== DIRECTIONS ==
Below are the records; restate word for word the lines from the first through the one containing "theorem afterAll_ckInit_map_ckAdd (bs", and only those.

[Dataset entries]
════════════════════
/-- A run of `CK_ADD` adds the checksum of its bytes to ACC and passes each of them on. -/
theorem afterAll_map_ckAdd (bs : List Byte) (s : State) : afterAll (bs.map Instr.ckAdd) s =
    { s with
      acc := s.acc + cksum bs
      responses := s.responses ++ bs.map fun d => emitFrame d false defaultResp } := by
  induction bs generalizing s with
  | nil => simp
  | cons d bs ih => simp [ih, after_ckAdd, cksum_cons, BitVec.add_assoc]

/-- `k` `CK_END` commands emit the same ACC `k` times. -/
theorem afterAll_replicate_ckEnd (k : Nat) (s : State) : afterAll (List.replicate k .ckEnd) s =
    { s with responses := s.responses ++ List.replicate k (emitFrame s.acc true defaultResp) } := by
  induction k generalizing s with
  | zero => simp
  | succ k ih => simp [List.replicate_succ, ih, after_ckEnd]

/-- Settles O40: `afterAll_replicate_ckEnd` at the port. -/
theorem repeatedCkEndRepeatsChecksum : Obligations.RepeatedCkEndRepeatsChecksum := by
  intro s k hreset
  rw [runCommands_eq (by simp [Instr.wellFormed]) hreset, afterAll_replicate_ckEnd]
  rfl

/-- The responses to `CK_INIT` and the `CK_ADD` commands of the bytes. -/
def absorbResps (bs : List Byte) : List Resp := defaultResp :: bs.map fun d => emitFrame d false defaultResp

/-- The responses to `CK_FRAME` (R55). -/
def frameResps (bs : List Byte) : List Resp := absorbResps bs ++ [emitFrame (cksum bs) true defaultResp]

/-- After `CK_INIT` the `CK_ADD` commands leave the checksum of their bytes, whatever ACC was before. -/
theorem afterAll_ckInit_map_ckAdd (bs : List Byte) (s : State) :
    afterAll ([.ckInit] ++ bs.map Instr.ckAdd) s =
      { s with acc := cksum bs, responses := s.responses ++ absorbResps bs } := by
  simp [after_ckInit, afterAll_map_ckAdd, absorbResps]

/-- `CK_FRAME` leaves the checksum of its bytes in ACC, having emitted it last. -/
theorem afterAll_ckFrame (bs : List Byte) (s : State) :
    afterAll (ckFrame bs) s = { s with acc := cksum bs, responses := s.responses ++ frameResps bs } := by
  rw [ckFrame, afterAll_append, afterAll_ckInit_map_ckAdd]
  simp [after_ckEnd, frameResps]

/-- The run of `CK_FRAME`. -/
theorem runCommands_ckFrame (bs : List Byte) {s : State} (hreset : s.resetIn = false) :
    runCommands (ckFrame bs) s = .next { s with acc := cksum bs, responses := s.responses ++ frameResps bs } := by
  rw [runCommands_eq (by simp [ckFrame, Instr.wellFormed]) hreset, afterAll_ckFrame]

/-! ## The frame output (R55 to R58, R62) -/

/-- The responses to absorbing commands carry the bytes themselves. -/
theorem frameOutput_absorbResps (bs : List Byte) : frameOutput (absorbResps bs) = bs := by
  simp [frameOutput, absorbResps, List.filter_map, Function.comp_def]

/-- No byte is marked as the last one before `CK_END`. -/
theorem frameMarks_absorbResps (bs : List Byte) : frameMarks (absorbResps bs) = List.replicate bs.length false := by
  simp [frameMarks, absorbResps, List.filter_map, Function.comp_def]

theorem frameOutput_frameResps (bs : List Byte) : frameOutput (frameResps bs) = bs ++ [cksum bs] := by
  rw [frameResps, frameOutput_append, frameOutput_absorbResps]
  rfl

theorem frameMarks_frameResps (bs : List Byte) :
    frameMarks (frameResps bs) = List.replicate bs.length false ++ [true] := by
  rw [frameResps, frameMarks_append, frameMarks_absorbResps]
  rfl

/-- Settles O34: the run of `CK_FRAME` and the outputs of its responses. -/
theorem ckFrameEmitsPayloadThenChecksum : Obligations.CkFrameEmitsPayloadThenChecksum := by
  intro s bs hreset
  exact ⟨frameResps bs, runCommands_ckFrame bs hreset, frameOutput_frameResps bs, frameMarks_frameResps bs,
    by simp [frameOutput_frameResps]⟩

/-- Settles O35: the frame output determines payload and checksum, so `p` is the payload and `c` its checksum. -/
theorem recomputingOverFrameGivesLastByte : Obligations.RecomputingOverFrameGivesLastByte := by
  intro s s' bs p c t rs hreset hreset' hrun hresponses hframe
  rw [runCommands_ckFrame bs hreset] at hrun
  cases hrun
  obtain rfl : frameResps bs = rs := List.append_cancel_left hresponses
  rw [frameOutput_frameResps] at hframe
  obtain ⟨rfl, hlast⟩ := List.append_inj' hframe rfl
  exact ⟨_, runCommands_ckFrame bs hreset', List.singleton_inj.mp hlast⟩

/-- Settles O36: each order of the bytes leaves its own checksum, and the two are equal. -/
theorem checksumIgnoresByteOrder : Obligations.ChecksumIgnoresByteOrder := by
  intro s bs cs hreset hperm
  have hrun (ds : List Byte) : runCommands ([.ckInit] ++ ds.map Instr.ckAdd) s =
      .next { s with acc := cksum ds, responses := s.responses ++ absorbResps ds } := by
    rw [runCommands_eq (by simp [Instr.wellFormed]) hreset, afterAll_ckInit_map_ckAdd]
  have hsum : cksum bs = cksum cs := cksum_eq_of_perm hperm
  exact ⟨hsum, _, _, absorbResps bs, absorbResps cs, hrun bs, hrun cs, hsum, rfl, frameOutput_absorbResps bs, rfl,
    frameOutput_absorbResps cs⟩

/-- Settles O41: the bytes after the frame add to the ACC that it left, and `CK_END` emits the sum. -/
theorem frameWithoutInitContinuesOldSum : Obligations.FrameWithoutInitContinuesOldSum := by
  intro s bs cs hreset
  refine ⟨_, runCommands_eq (by simp [ckFrame, Instr.wellFormed]) hreset, ?_⟩
  rw [afterAll_append, afterAll_append, afterAll_ckFrame, afterAll_map_ckAdd, ← cksum_append]
  exact ⟨rfl, List.getLast?_concat⟩

/-! ## A frame in parts (R60) -/

/-- A word that is neither `CK_INIT` nor `CK_ADD` does not write ACC. -/
theorem accAfter_decode_eq_self {w : CmdWord} (hinit : decode w ≠ .ckInit) (hadd : w &&& 0xF00#12 ≠ 0x200#12)
    (a : Byte) : accAfter (decode w) a = a := by
  cases hdecode : decode w with
  | ckInit => exact absurd hdecode hinit
  | ckAdd d => exact absurd (and_opMask_of_decode_ckAdd hdecode) hadd
  | _ => rfl

/-- Without `CK_INIT`, the `CK_ADD` words alone leave the ACC of the whole stream. -/
theorem afterAll_filter_ckAdd_acc {ws : List CmdWord} (hinit : ∀ w ∈ ws, decode w ≠ .ckInit) (s : State) :
    (afterAll (ws.map decode) s).acc =
      (afterAll ((ws.filter fun w => w &&& 0xF00#12 == 0x200#12).map decode) s).acc := by
  rw [afterAll_acc, afterAll_acc, List.foldl_map, List.foldl_map, List.foldl_filter]
  refine List.foldl_ext _ _ _ fun a w hw => ?_
  by_cases hadd : w &&& 0xF00#12 = 0x200#12
  · simp [hadd]
  · simp [hadd, accAfter_decode_eq_self (hinit w hw) hadd]

/-- Settles O38: the split law is `cksum_append` as numbers, and `afterAll_filter_ckAdd_acc` is the rest. -/
theorem frameMayBeAbsorbedInParts : Obligations.FrameMayBeAbsorbedInParts := by
  refine ⟨fun xs ys => by rw [cksum_append, BitVec.toNat_add], fun s ws hreset hinit => ?_⟩
  exact ⟨_, _, runWords_eq ws s hreset, runWords_eq _ s hreset, afterAll_filter_ckAdd_acc hinit s⟩

end Sys2Proof.Machine
end

section
/-! Unit BCD command by command (41_bcd.md R63 to R65): the words of each command by their masked op, and what the command
makes of the whole state, with one lemma for each way that a byte can fare. -/

namespace Sys2Proof.Machine

/-! ## Words by their masked op (R42) -/

/-- The words of a row whose command takes the data as its operand. -/
theorem decode_of_and_opMask {op : Nibble} {mk : Byte → Instr} (hrow : ∀ d, decode (packWord op d) = mk d) {w : CmdWord}
    (h : w &&& 0xF00#12 = packWord op 0x00#8) : decode w = mk (w.setWidth 8) := by
  have hop : opField w = op := (and_opMask_eq_iff w op).mp h
  rw [← dataField_eq_setWidth, ← hrow, ← hop, packWord_fields]

theorem and_opMask_of_decode_bcdByte {w : CmdWord} {d : Byte} (h : decode w = .bcdByte d) :
    w &&& 0xF00#12 = 0x500#12 :=
  (and_opMask_eq_iff w 0x5#4).mpr (by rw [← opcodeOf_decode, h]; rfl)

/-! ## `BCD_INIT` (R63) -/

theorem after_bcdInit (s : State) :
    after .bcdInit s = { s with term := false, responses := s.responses ++ [defaultResp] } := rfl

/-- No command but `BCD_INIT` clears TERM. -/
theorem termAfter_true {i : Instr} (h : i ≠ .bcdInit) : termAfter i true = true := by
  cases i with
  | bcdInit => exact absurd rfl h
  | _ => rfl

/-- Settles O5: every word of the row is `BCD_INIT`, `after_bcdInit` is its effect, and `termAfter_true` is the rest. -/
theorem bcdInitClearsTerm : Obligations.BcdInitClearsTerm := by
  refine ⟨decode_eq_iff_and_opMask decode_bcdInit, rfl, fun s => ?_, fun i s hinit hterm => ?_⟩
  · rw [exec_eq_after, after_bcdInit]
    rfl
  · exact ⟨after i s, exec_eq_after i s, by rw [after_term, hterm, termAfter_true hinit]⟩

/-! ## `BCD_BYTE` (R64, R66, R67) -/

/-- The response to one emitted digit. -/
theorem setDigitStatus_one_digit (n : Nibble) : setDigitStatus (emitDigit n defaultResp) =
    ⟨if 9 < n.toNat then .badNibble else .ok, false, 0x00#8, false, 1, n, 0x0#4⟩ := by
  simp [setDigitStatus, setStatus, aboveNine, emitDigit, defaultResp, respDigits]

/-- The response to two emitted digits. -/
theorem setDigitStatus_two_digits (n m : Nibble) : setDigitStatus (emitDigit m (emitDigit n defaultResp)) =
    ⟨if 9 < n.toNat ∨ 9 < m.toNat then .badNibble else .ok, false, 0x00#8, false, 2, n, m⟩ := by
  simp [setDigitStatus, setStatus, aboveNine, emitDigit, defaultResp, respDigits]

section
variable {d : Byte} {s : State}

/-- While TERM = 1 a byte is not consumed (R67). -/
theorem exec_bcdByte_of_term (hterm : s.term = true) : exec (.bcdByte d) s =
    .next { s with responses := s.responses ++ [⟨.discarded, false, 0x00#8, false, 0, 0x0#4, 0x0#4⟩] } := by
  rw [exec_eq_after]
  exact congrArg _ (state_ext rfl (by simp [termAfter, hterm]) rfl rfl (by simp [respTo, hterm]; rfl))

/-- With TERM = 0 a byte is split, and TERM is what the split makes of it. -/
theorem exec_bcdByte_of_not_term (hterm : s.term = false) : exec (.bcdByte d) s =
    .next { s with term := (splitByte d).2, responses := s.responses ++ [setDigitStatus (splitByte d).1] } := by
  rw [exec_eq_after]
  exact congrArg _ (state_ext rfl (by simp [termAfter, hterm]) rfl rfl (by simp [respTo, hterm]))

/-- A terminator in the high nibble: no digit, and the low nibble is not examined (R66). -/
theorem exec_bcdByte_of_hi (hterm : s.term = false) (hhi : hiNibble d = termNib) : exec (.bcdByte d) s =
    .next { s with term := true, responses := s.responses ++ [⟨.ok, false, 0x00#8, false, 0, 0x0#4, 0x0#4⟩] } := by
  have hsplit : splitByte d = (defaultResp, true) := by simp [splitByte, isTerminator, hhi]
  rw [exec_bcdByte_of_not_term hterm, hsplit]
  rfl

/-- A terminator in the low nibble only: one digit. -/
theorem exec_bcdByte_of_lo (hterm : s.term = false) (hhi : hiNibble d ≠ termNib) (hlo : loNibble d = termNib) :
    exec (.bcdByte d) s = .next { s with
      term := true
      responses := s.responses ++
        [⟨if 9 < (hiNibble d).toNat then .badNibble else .ok, false, 0x00#8, false, 1, hiNibble d, 0x0#4⟩] } := by
  have hsplit : splitByte d = (emitDigit (hiNibble d) defaultResp, true) := by simp [splitByte, isTerminator, hhi, hlo]
  rw [exec_bcdByte_of_not_term hterm, hsplit, setDigitStatus_one_digit]
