-- ==== Sys2Proof/Machine/Dispatch.lean ====
section
/-!
DEFINITION. One arm per operation (rule R52).
-/

namespace Sys2Proof.Machine

def exec (i : Instr) (s : State) : Host.Outcome State Fault Refusal :=
  match i with
  | .sample ch x => Sys2Proof.Machine.execSample ch x s
  | .setp idx v => Sys2Proof.Machine.execSetp idx v s
  | .getp idx => Sys2Proof.Machine.execGetp idx s
  | .setrate r => Sys2Proof.Machine.execSetrate r s

end Sys2Proof.Machine
end

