-- ==== Sys2Proof/Machine/Ports.lean ====
section
/-!
DEFINITION. What the ports and the reset input do: executing the outstanding command, issuing one, reset,
and which of them comes next (rules R39, R58, R105, R113, R116).
-/

namespace Sys2Proof.Machine

/-- What the word on a port asks for: an operation of that port, or nothing (rules R57, R58: a command on the
wrong port is reserved too). -/
def acceptedOn (p : Port) (w : Command) : Option Instr :=
  match decode w with
  | .instr i => if i.port = p then some i else none
  | .reserved _ => none

/-- The block executes the command outstanding on a port and answers it (rules R51, R63, R102: never
abandoned part-way). With none outstanding nothing happens (rule R111). -/
def serve (p : Port) (s : State) : Host.Outcome State Fault Refusal :=
  match (portOf p s).pending with
  | none => .next s
  | some w =>
    match acceptedOn p w with
    | some i => exec i (takeCommand p s)
    | none => .next (answerReserved p (takeCommand p s))

/-- The host issues a command: only on a port that has answered the one before (rule R58, U17). -/
def issue (p : Port) (w : Command) (s : State) : Host.Outcome State Fault Refusal :=
  match (portOf p s).pending with
  | none => .next (issueCommand p w s)
  | some _ => .refused .portBusy

/-- No command is outstanding on either port. -/
def quiet (s : State) : Bool := s.sport.pending.isNone && s.cport.pending.isNone

/-- The host asserts reset: only with no command outstanding (rule R116). -/
def assertReset (s : State) : Host.Outcome State Fault Refusal :=
  if quiet s then .next (resetMachine s) else .refused .resetInFlight

/-- The schedule is used up: "every operation responds after a finite, unspecified time" (rule R127), so an
outstanding command is executed; with one on each port either order is possible (rule R39 (d)) and a free
value chooses; with none the block is idle and holds its state (rule R111). Log 16. -/
def unscheduled (s : State) : Host.Outcome State Fault Refusal :=
  if s.cport.pending.isNone then serve .sample s
  else if s.sport.pending.isNone then serve .control s
  else if Config.freePort s.draws then serve .sample { s with draws := s.draws + 1 }
  else serve .control { s with draws := s.draws + 1 }

/-- One entry of the schedule. -/
def takeTurn (t : Turn) (s : State) : Host.Outcome State Fault Refusal :=
  match t with
  | .issue p w => issue p w s
  | .serve p => serve p s
  | .reset => assertReset s

/-- The command word an instruction of `nbits` bits is stored as (the table's bit numbering; bits at and
above `nbits` zero). -/
def wordOf (nbits w : Nat) : Command := BitVec.ofNat _ (w % 2 ^ nbits)

/-- The port a word is meant for: its opcode's (rule R58), the control port for a reserved one. -/
def wordPort (w : Command) : Port :=
  match decode w with
  | .instr i => i.port
  | .reserved _ => .control

/-- The host has issued the word on its port, and that port acts next. -/
def placeCommand (w : Command) (s : State) : State :=
  { issueCommand (wordPort w) w s with turns := .serve (wordPort w) :: s.turns }

end Sys2Proof.Machine
end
════════════════════
== SOLUTION TO THIS PROBLEM ==
/-- A run of `CK_ADD` adds the checksum of its bytes to ACC and passes each of them on. -/
theorem afterAll_map_ckAdd (bs : List Byte) (s : State) : afterAll (bs.map Instr.ckAdd) s =
    { s with
      acc := s.acc + cksum bs
      responses := s.responses ++ bs.map fun d => emitFrame d false defaultResp } := by
  induction bs generalizing s with
  | nil => simp
  | cons d bs ih => simp [ih, after_ckAdd, cksum_cons, BitVec.add_assoc]

/-- `k` `CK_END` commands emit the same ACC `k` times. -/
theorem afterAll_replicate_ckEnd (k : Nat) (s : State) : afterAll (List.replicate k .ckEnd) s =
    { s with responses := s.responses ++ List.replicate k (emitFrame s.acc true defaultResp) } := by
  induction k generalizing s with
  | zero => simp
  | succ k ih => simp [List.replicate_succ, ih, after_ckEnd]

/-- Settles O40: `afterAll_replicate_ckEnd` at the port. -/
theorem repeatedCkEndRepeatsChecksum : Obligations.RepeatedCkEndRepeatsChecksum := by
  intro s k hreset
  rw [runCommands_eq (by simp [Instr.wellFormed]) hreset, afterAll_replicate_ckEnd]
  rfl

/-- The responses to `CK_INIT` and the `CK_ADD` commands of the bytes. -/
def absorbResps (bs : List Byte) : List Resp := defaultResp :: bs.map fun d => emitFrame d false defaultResp

/-- The responses to `CK_FRAME` (R55). -/
def frameResps (bs : List Byte) : List Resp := absorbResps bs ++ [emitFrame (cksum bs) true defaultResp]

/-- After `CK_INIT` the `CK_ADD` commands leave the checksum of their bytes, whatever ACC was before. -/
theorem afterAll_ckInit_map_ckAdd (bs : List Byte) (s : State) :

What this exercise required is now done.